У, какая большая гостиная! А пол тоже наклонен, как в сенях. Поклон тебе, моя дорогая. Посреди комнаты два горшка детских. И это хорошо, и так тоже должно быть. Хорошо бы только не с мочой.

Вот она - наша тахта, из муромских лесов, привольно раскинулась у правой стенки, много греха она выдержала, спасибо ей и поклон поясной. А у предыдущих жильцов, Талановых, на чье место мы в 1966 году перебрались, тут стоял комод. Комодище. А теперь вот - тахтушка алого бархата обивки. Рытого. Бархата. Так лучче звучит. Как, Валюнь?

Слева в гостиную та самая печища из кухни выперла. Бок ее белый, теплый, как у коровы. Особенно, как, бывало, в зимние стужи натопишь ее останками какого-нибудь деда-сарая с той стороны улицы да потом пол сосновый вымоешь с дресвой, да просушишь, да на угли под конец еловую веточку для аромату сунешь - ах, бабушкины сказки, да и только!

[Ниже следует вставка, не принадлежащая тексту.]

-- ==== Sys2Proof/Machine/State.lean ====
section
/-! DEFINITION. Machine/State.lean: the whole state of the block, why a command can stop, and the state after reset. -/

namespace Sys2Proof.Machine

/-- Why the model stops. -/
inductive Fault where
  /-- Raised by a command whose byte-list operand has not the length the spec gives it: such an operand
  spells no command of the block. Safe: nothing is claimed of such a command. -/
  | malformed
  /-- Raised by DEBUG_ACCESS where a debugger reads or writes device memory at an address that R221 leaves unmapped. Safe: nothing
  is claimed of the access. -/
  | unmapped
  deriving DecidableEq, Repr

/-- Why a command has no meaning. -/
inductive Refusal where
  /-- Raised by exec alone, for a command not modelled yet. Safe. -/
  | notModelled (mnemonic : String)
  /-- Raised by DEBUG_ACCESS where a debugger shifts values into a tile's scan chains (R551): the spec gives the chains no layout, so
  what the values change is not stated. Safe. -/
  | scanLayout
  deriving DecidableEq, Repr

/-- The scheduler (R453 to R462). -/
structure Sched where
  /-- resident context -/
  resident : Option Nat
  /-- a test window holds the tiles (R455) -/
  test : Bool
  /-- a switch is in progress: the incoming context, if there is one (R456, R459) -/
  switching : Bool
  incoming : Option Nat
  deriving DecidableEq, Repr

/-- The state of the block. -/
structure State where
  /-- commands waiting, first in first out -/
  pending : List Instr
  /-- the model's own counter, to which opaque free values are applied (log 10) -/
  freeCtr : Nat
  phase : Phase
  pins : Pins
  clk : Clk
  /-- set-up registers by BAR0 offset, where they differ from their reset values (R584) -/
  cfg : SMap W32
  /-- locks as they stood before this tick, by the key of the enabling register, where a block was enabled or disabled in it (R7) -/
  lockWas : SMap Bool
  /-- bits of stored write-1-to-clear registers that the device has set in this tick, by key (R7) -/
  w1cNow : SMap W32
  /-- _HI latches, by agent × 2^24 + offset of the _LO register (R581) -/
  hi : SMap W32
  /-- the word the last register read returned to each agent: the model's own output field -/
  busRead : SMap W32
  power : Power
  rgl : Rgl
  fuses : Fuses
  flash : Flash
  sec : Sec
  /-- held test content packages, ascending identifier (R431) -/
  tc : SMap TcPkg
  /-- defect signatures reported, header and payload each, by signature index (R436, R437) -/
  sigs : List (List Byte × List Byte)
  hosts : SMap HostPort
  lease : Option Lease
  plc : Placement
  hbm : Hbm
  /-- updates of status records and overflow bitmaps in tile SRAM that wait for a fill or a spill, oldest first (R58, R179, R226) -/
  metaQ : List MetaOp
  /-- CV_UNCHECKED, CV_FAIL, TEST_LATE (R591) -/
  cvUnchecked : W64
  cvFail : W32
  testLate : W32
  ctxs : SMap Ctx
  sched : Sched
  tiles : SMap Tile
  ptiles : SMap PTile
  links : SMap LinkPort
  lnk : LinkCommon
  /-- what the latest access or ECALL of a control core returned: the model's own output field -/
  coreRet : List W64
  /-- control cores halted over JTAG, and those of them that have been let step once, bit 4 × cluster + core (R551) -/
  coreHalt : BitVec 16
  coreStep : BitVec 16
  /-- blocks in the caches of clusters 1 to 3, by address / 64 (R26, R223, log 81) -/
  l2 : SMap CoreLine
  /-- the stimecmp CSR of each core of clusters 1 to 3 (R294, the Sstc extension, log 81) -/
  stimecmp : SMap W64
  deriving DecidableEq, Repr

/-- Fused values of a module: the spec gives none, so all are zero, but V_MAX, 700 mV unless fused lower, and V_SOL_q, the least V_q
(R517, log 3). -/
def Fuses.init : Fuses :=
  { rootHash := List.replicate 4 (List.replicate 64 0), revoke := 0, svn := 0, uds := List.replicate 32 0, serial := 0, dbgDisable := false,
    rev := 0, romrev := 0, pen := 0, tiles := 0, vmax := 700, vsol := [(0, 600), (1, 600), (2, 600), (3, 600)], k16 := [] }

/-- A flash that holds no record and no image (R507, log 3). -/
def Flash.init : Flash := ⟨⟨[], 0⟩, ⟨[], 0⟩, ⟨[], 0⟩, ⟨[], 0⟩, [], [], 0, 0⟩

/-- Power and heat after module reset (R512 to R516): full duty, no clamp. -/
def Power.init : Power :=
  { dPower := dutyFull, dTherm := dutyFull, rung := 0, clamp := false, clampAt := 0, clampLoop := false, clampEnd := false, dFast := dutyFull,
    loopDue := 0, thermDue := 0, pAvg := 0, railMv := [], railDa := [], tStop := [], tHbm := [], hbmHigh := 0, tHot := 0, hotQ := 0,
    thermEv := none }

/-- The regulator after module reset (R517 to R523). -/
def Rgl.init : Rgl :=
  { v := [], win := [], excluded := [], limited := [], lastPlan := 0, calm := 0, obs := none, emerg := [], spent := false, readDue := 0 }

/-- The security block after module reset (R545, R549, R550). -/
def Sec.init : Sec :=
  { image := none, idPub := [], aliasCert := [], aliasKey := none, aliasGone := false, udsBlocked := false, nonce := none, fails := 0,
    observe := false, invasive := false, openTime := 0, reply := [], shifted := [], i3c := none }

/-- The placement of a module without fused tiles (R11, R12): each quadrant's spare is its last tile. -/
def Placement.init : Placement :=
  { bind := [], fenced := 0, epoch := 0, spare := [(0, 16), (1, 33), (2, 50), (3, 67)], drains := [], lost := false }

/-- The block right after reset: the module held in reset, its pins low (R557 to R559, R567), nothing queued. -/
def State.reset : State :=
  { pending := [], freeCtr := 0, phase := .inReset,
    pins := ⟨false, false, false, false, false, false, 0, 0⟩,
    clk := ⟨0, 0, 0, false, false⟩, cfg := [], lockWas := [], w1cNow := [], hi := [], busRead := [], power := Power.init, rgl := Rgl.init, fuses := Fuses.init,
    flash := Flash.init, sec := Sec.init, tc := [], sigs := [], hosts := [], lease := none, plc := Placement.init,
    hbm := ⟨[], [], [], []⟩, metaQ := [], cvUnchecked := 0, cvFail := 0, testLate := 0, ctxs := [], sched := ⟨none, false, false, none⟩, tiles := [],
    ptiles := [], links := [], lnk := LinkCommon.init, coreRet := [], coreHalt := 0, coreStep := 0,
    l2 := [], stimecmp := [] }

end Sys2Proof.Machine
end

Тут только и садиться на пол у самого чрева печного и описывать полеты с Иваном-Демоном…

Не поясной поклон тебе, печь моя, а - до земли, темячком об доски, во как! Затылочком об штукатурочку.

Стулья гнутые. Венские. Нет, не венские они теперь, как я вижу, а энские, стульчики-самопады. У одного можно сидение вынуть и горшок поставить.

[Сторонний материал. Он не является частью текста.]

-- ==== Sys2Proof/Machine/ArrayRec.lean ====
section
/-! DEFINITION. Machine/ArrayRec.lean: array operation records, their advances, and the conditions an array
instruction must meet when it issues (R133 to R153, R160 to R163, R267 to R273, R603, R605, R608). -/

namespace Sys2Proof.Machine

/-- Where a record or descriptor stands in a tile's SRAM: its bytes, an illegal encoding where the offset is not
aligned or reaches past the SRAM (R222, R604). -/
def State.recAt (s : State) (t off n align : Nat) : Except JF (List Byte) :=
  if off % align ≠ 0 || sramSize < off + n then .error (JF.illegal 0 off) else .ok (s.sram t off n)

/-- A tensor descriptor named by an SRAM offset, checked (R52 to R54, R222). -/
def State.descAt (s : State) (t off : Nat) : Except JF TDesc := do
  let b ← s.recAt t off 64 64
  let d := TDesc.ofBytes b
  match d.fault with
  | some n => .error (JF.illegal n off)
  | none => .ok d

/-- A condition that makes an encoding illegal. -/
def illegalIf (c : Bool) (detail addr : Nat) : Except JF Unit := if c then .error (JF.illegal detail addr) else .ok ()

/-- R603: the parts of a descriptor lie wholly within the issuing tile's own SRAM window. -/
def TDesc.localTo (d : TDesc) (t : Nat) : Bool :=
  let ok := fun a n => decide (sramAt t ≤ a) && decide (a + n ≤ sramAt t + sramSize)
  ok d.mbase d.mantBytes && (!d.lum || ok d.sbase d.blocks) && (!d.flushmap || ok d.fbase d.blocks)

/-- R269, R270: a record from its 128 bytes. -/
def ARec.ofBytes (off : Nat) (b : List Byte) : ARec :=
  let w := fieldLe b 92 4
  let four := fun o => [fieldLe b o 4, fieldLe b (o + 4) 4, fieldLe b (o + 8) 4, fieldLe b (o + 12) 4]
  { off := off, movd0 := fieldLe b 0 4, movd1 := fieldLe b 4 4, dstd0 := fieldLe b 8 4, dstd1 := fieldLe b 12 4, mc0 := four 16,
    mc1 := four 32, dc0 := four 48, dc1 := four 64, kstart := fieldLe b 80 2, klen := fieldLe b 82 2, m := fieldLe b 84 4,
    accrow := fieldLe b 88 2, accm := bitsOf w 0 2, wrm := bitsOf w 2 2, alvl := bitsOf w 4 2, wlvl := bitsOf w 6 2,
    wform := bitsOf w 8 2, grad := bitOf w 10, ht := bitOf w 11, swap := bitOf w 12, otm := bitOf w 13, colset := bitsOf w 14 2,
    drow := bitsOf w 16 2, sync := bitsOf w 18 8, syncen := bitOf w 26, xd0 := fieldLe b 96 4, xd1 := fieldLe b 100 4,
    xd2 := fieldLe b 104 4, adv := four 108, skrec := fieldLe b 124 4, rsv := fieldLe b 90 2 + w / 2 ^ 27 }

/-- OP values of R267. -/
def opKnown (op : Nat) : Bool := (1 ≤ op && op ≤ 7) || op == 0x21 || op == 0x22 || op == 0x24
/-- mma.diag. -/
def opDiag : Nat := 6
/-- mld. -/
def opMld : Nat := 7
/-- A .cx form. -/
def isCx (op : Nat) : Bool := 0x20 ≤ op
/-- Split-N. -/
def isSplit (op : Nat) : Bool := op == 3
/-- Tree mode. -/
def isTree (op : Nat) : Bool := op == 5

/-- A shape: first row, rows, columns for each problem, latency L and chain interval C (R134 to R136). -/
structure Shape where
  first : Nat
  rows : Nat
  cols : Nat
  lat : Nat
  chain : Nat
  deriving DecidableEq, Repr

/-- R134 to R136. -/
def shapeOf (op : Nat) : Shape :=
  match op % 32 with
  | 1 => ⟨0, 256, 128, 396, 256⟩
  | 2 => ⟨128, 128, 128, 268, 128⟩
  | 3 => ⟨0, 256, 64, 332, 256⟩
  | 4 => ⟨128, 128, 64, 204, 128⟩
  | 5 => ⟨192, 64, 64, 18, 6⟩
  | _ => ⟨0, 0, 0, 20, 0⟩

/-- An index register as a signed value (R256). -/
def Tile.xs (x : Tile) (i : Nat) : Int := (sget zero32 x.x i).toInt

/-- A loop level. -/
def Tile.level (x : Tile) (n : Nat) : Level := sget (fun _ => (⟨0, 0, false⟩ : Level)) x.lv n

/-- The advance entries that are used: target, and what they add (R271). -/
def ARec.adds (r : ARec) (x : Tile) : List (Nat × Int) :=
  (r.adv.filter fun e => e % 32 ≠ 31).map fun e => (e % 32, sgn (e / 65536) 16 * x.xs (e / 256 % 16))

/-- What the entries add to target `k`. -/
def addOf (as : List (Nat × Int)) (k : Nat) : Int := ((as.filter fun p => p.1 = k).map Prod.snd).sum

/-- A list of fields with the additions of targets from `k`. -/
def advList (as : List (Nat × Int)) (k : Nat) (l : List Nat) : List Int := l.zipIdx.map fun p => (p.1 : Int) + addOf as (k + p.2)

/-- R271: the record with its advances; out of range is an illegal encoding. -/
def ARec.advance (r : ARec) (x : Tile) (diag : Bool) : Except JF ARec := do
  let as := r.adds x
  let c0 := if diag then [] else advList as 0 r.mc0
  let c1 := advList as 4 r.mc1
  let d0 := advList as 8 r.dc0
  let d1 := advList as 12 r.dc1
  let all := c0 ++ c1 ++ d0 ++ d1
  let ks := (r.kstart : Int) + addOf as 16
  let ac := (r.accrow : Int) + addOf as 17
  let idx := ((r.mc0.getD 0 0 + 2 ^ 32 * r.mc0.getD 1 0 : Nat) : Int) + addOf as 0
  illegalIf (all.any fun v => v < 0 || 2 ^ 32 ≤ v) 0 r.off
  illegalIf (ks < 0 || 255 < ks || ac < 0 || 511 < ac) 0 r.off
  illegalIf (diag && (idx < 0 || 2 ^ 64 ≤ idx)) 0 r.off
  let nat := fun (l : List Int) => l.map Int.toNat
  .ok { r with mc0 := if diag then [idx.toNat % 2 ^ 32, idx.toNat / 2 ^ 32, r.mc0.getD 2 0, r.mc0.getD 3 0] else nat c0,
               mc1 := nat c1, dc0 := nat d0, dc1 := nat d1, kstart := ks.toNat, accrow := ac.toNat }

/-- The first element index of mma.diag (R269). -/
def ARec.diagIdx (r : ARec) : Nat := r.mc0.getD 0 0 + 2 ^ 32 * r.mc0.getD 1 0

/-- R273 condition 1: reserved fields and encodings (R269 to R271). -/
def ARec.reserved (r : ARec) (op : Nat) : Bool :=
  r.rsv ≠ 0 || r.accm == 3 || r.wrm == 3 || r.wform == 3 || r.colset == 3 || 2 ≤ r.drow ||
  r.adv.any (fun e => e / 32 % 8 ≠ 0 || e / 4096 % 16 ≠ 0 || (18 ≤ e % 32 && e % 32 ≠ 31) ||
    (op == opDiag && 1 ≤ e % 32 && e % 32 ≤ 15))

/-- R273 condition 2: a field the OP does not use is nonzero. -/
def ARec.unused (r : ARec) (op : Nat) : Bool :=
  let z := fun (l : List Nat) => l.any (· ≠ 0)
  let mld := op == opMld
  let diag := op == opDiag
  let split := isSplit op
  let cx := isCx op
  (!(split || cx || diag) && r.movd1 ≠ 0) || (mld && r.dstd0 ≠ 0) || (!(split || cx || (r.ht && !mld && !diag)) && r.dstd1 ≠ 0) ||
  (diag && z (r.mc0.drop 2)) || (!(split || cx) && z r.mc1) || ((mld || diag) && z r.dc0) || (!split && z r.dc1) ||
  (diag && (r.kstart ≠ 0 || r.klen ≠ 0)) || (mld && r.m ≠ 0) || ((mld || diag) && r.accrow ≠ 0) ||
  (!cx && (r.xd0 ≠ 0 || r.xd1 ≠ 0 || r.xd2 ≠ 0)) || (mld && r.skrec ≠ 0)

/-- R161: the K extent of an operand, or none where it may not be read so. -/
def TDesc.kext (d : TDesc) (otm : Bool) : Option Nat :=
  if !d.lum then none
  else if otm then (if d.consT && d.bshape == 5 && d.rank ≠ 0 then some 8 else none)
  else if d.consN then some (blockLength d.bshape) else none

/-- The contracted stored dimension (R160). -/
def cdim (otm : Bool) : Nat := if otm then 1 else 0

/-- R86: a write form, gradient mark and head-and-tail option that the destination does not permit. -/
def formBad (d : TDesc) (wform : Nat) (grad ht : Bool) : Bool :=
  (grad && ht) || (if d.lum then ht || (!d.smode && wform ≠ 0) else wform ≠ 0 || (ht && d.fmt ≠ 3))

/-- R608: the N extent, for a problem whose destination starts at `dc`. -/
def nExtent (d : TDesc) (r : ARec) (dc : List Nat) (cols : Nat) : Nat :=
  min cols (d.padExt (1 - r.drow) - dc.getD (1 - r.drow) 0)

/-- The state of a plane's column sets: a plane coordinate that is no multiple of the K extent (R605). A coordinate before the tensor's
first is illegal too, and a column set that no mld has loaded has none and passes (log 32). -/
def metaBad (kstart : Nat) : Option PMeta → Bool
  | none => false
  | some p => (p.start + kstart - p.kstart) % p.kext ≠ 0 || p.start + kstart < p.kstart

/-- The column sets of the plane that an instruction uses. -/
def Plane.metas (p : Plane) (op : Nat) : List (Option PMeta) := if (shapeOf op).cols = 64 && !isSplit op then [p.lo] else [p.lo, p.hi]

/-- The K-block length for a column set (R64). -/
def kblock (kext : Nat) : Option PMeta → Nat
  | none => kext
  | some p => min kext p.kext

/-- R140: what a destination must meet. -/
def destBad (d : TDesc) (r : ARec) (dc : List Nat) (cols : Nat) : Bool :=
  let o := 1 - r.drow
  d.padExt o ≤ dc.getD o 0 || nExtent d r dc cols < d.blockExt o || dc.getD o 0 % d.blockExt o ≠ 0 || 128 < d.blockExt r.drow ||
  dc.getD r.drow 0 % d.blockExt r.drow ≠ 0 || d.padExt r.drow < dc.getD r.drow 0 + r.m ||
  d.storedExt 2 ≤ dc.getD 2 0 || d.storedExt 3 ≤ dc.getD 3 0

/-- A slice of complication mode (R114, R118). -/
def sliceBad (d : TDesc) : Bool := d.fmt ≠ 0 || d.bshape ≠ 1 || d.smode || !d.consN || d.consT

/-- Slices of one tensor contract the same logical dimension: it is stored dimension 0 of each (R114). -/
def sliceDims (hs : List TDesc) : Bool := (hs.map fun h => h.order.getD 0 0).dedup.length ≤ 1

/-- Slice tensors that R114 did not write together: a bad slice, or different RANK, extents or contracted dimension, or one TID twice
(R118). -/
def slicesBad (hs : List TDesc) : Bool :=
  hs.any sliceBad || 1 < (hs.map fun h => (h.rank, h.ext)).dedup.length || !sliceDims hs || !decide (hs.map (·.tid)).Nodup

/-- A moving operand of a product: its K range begins and ends where R66 and R605 ask. One that reaches past the padded extent is illegal
too, even at a K-block boundary, since no element stands there (log 32). -/
def movBad (d : TDesc) (r : ARec) (st : List Nat) (kext : Nat) (ms : List (Option PMeta)) : Bool :=
  let c := st.getD (cdim r.otm) 0
  let p := d.padExt (cdim r.otm)
  c % kext ≠ 0 || p < c + r.klen || ms.any fun m => r.klen % kblock kext m ≠ 0 && c + r.klen ≠ p

/-- A descriptor that an operand must name (R269: zero names none). -/
def State.namedDesc (s : State) (t : Nat) (r : ARec) (off : Nat) : Except JF TDesc :=
  if off = 0 then .error (JF.illegal 3 r.off) else s.descAt t off

/-- One whose parts the instruction reads or writes in its tile's SRAM (R603). -/
def State.needDesc (s : State) (t : Nat) (r : ARec) (off : Nat) : Except JF TDesc := do
  let d ← s.namedDesc t r off
  illegalIf (!d.localTo t) 0 off
  .ok d

/-- A descriptor that is named and not used: it is checked all the same (R54, R255, R604). -/
def State.idleDesc (s : State) (t off : Nat) : Except JF Unit := if off = 0 then .ok () else do let _ ← s.descAt t off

Стол круглый. От одной маманиной подруги через всю Москву везли с Валюшей, в метро не пускали, смеялись. А он - вот он, и широкий, и прочный, и раздвижной. Чайная посуда вон расставлена, женушка чай только что пила. Наверно, когда я с нашими мужичками из автоматушки возвращался. Чайник - ровно из приюта какого, синий, чижелый, к нему слово "тяжелый" не подходит. Ручка деревянная обуглена.

- Он не с гражданской войны, а, Валь?

У стола справа еще шкапчик, черный, мореный дуб - его тоже только всемером двигать. На столешнице его бутылка "Шартреза" початая.

- С кем пила? - строго спрашиваю, как на картине "Строгий муж" какого-то нашего русского художника. И с этими словами уронил я ее на тахту и долго-долго, тихо-тихо мы так пролежали. Всё она мне выплакала. А я… Я пока ничего еще не мог объяснить, если и понять-то ничего не мог.

Глядели мы глаза в глаза.

- Кто ты? - шептала она. - Откуда ты?

- Да Господь с тобой, как это "кто"? Муж твой, Володя. Не похож разве?

- Похож. - Она качала головой. - Но ведь ты умер…

- Ну, предположим.

- Но я тебя помнила, я тебя всегда любила.

- Да едрежки-ножки, вот же он - я. Мало, что ли?

Она вздохнула.

- Нет, так не бывает.

- У, не то еще бывает. Но вот слушай, я примерно расскажу тебе, как и что со мной было после похорон. Примерно, понимаешь? Я не уверен, что так было…

Жил я где-то. Где-то. Понимаешь? И вроде ты была рядом. Но я не видел тебя, а чувствовал. И что-то вроде бы еще…

Так. Танки вошли в Чехословакию… Цены расти начали, вино в ужасную гадость превратили, водка дороже и раз, и два, и три… Брежнев правил-правил, воры при нем пухли-пухли, кровью наливались-наливались… Всё, всё поганилось, серело, глухо стало, душно, вместо людей призраки двигались… Из могил по ночам мертвяки вылезали… На зов партии… Ну много-много чего было.

Все семидесятые интеллигенцию как пыльный мешок выбивали об угол, труха доисторическая летела из нее… Генеральный еще конституцию написал, брови у него козырьком сделались, с мошонки, видать, пересаживали, орденами до яиц обвешивали, президентом на довесок посадили…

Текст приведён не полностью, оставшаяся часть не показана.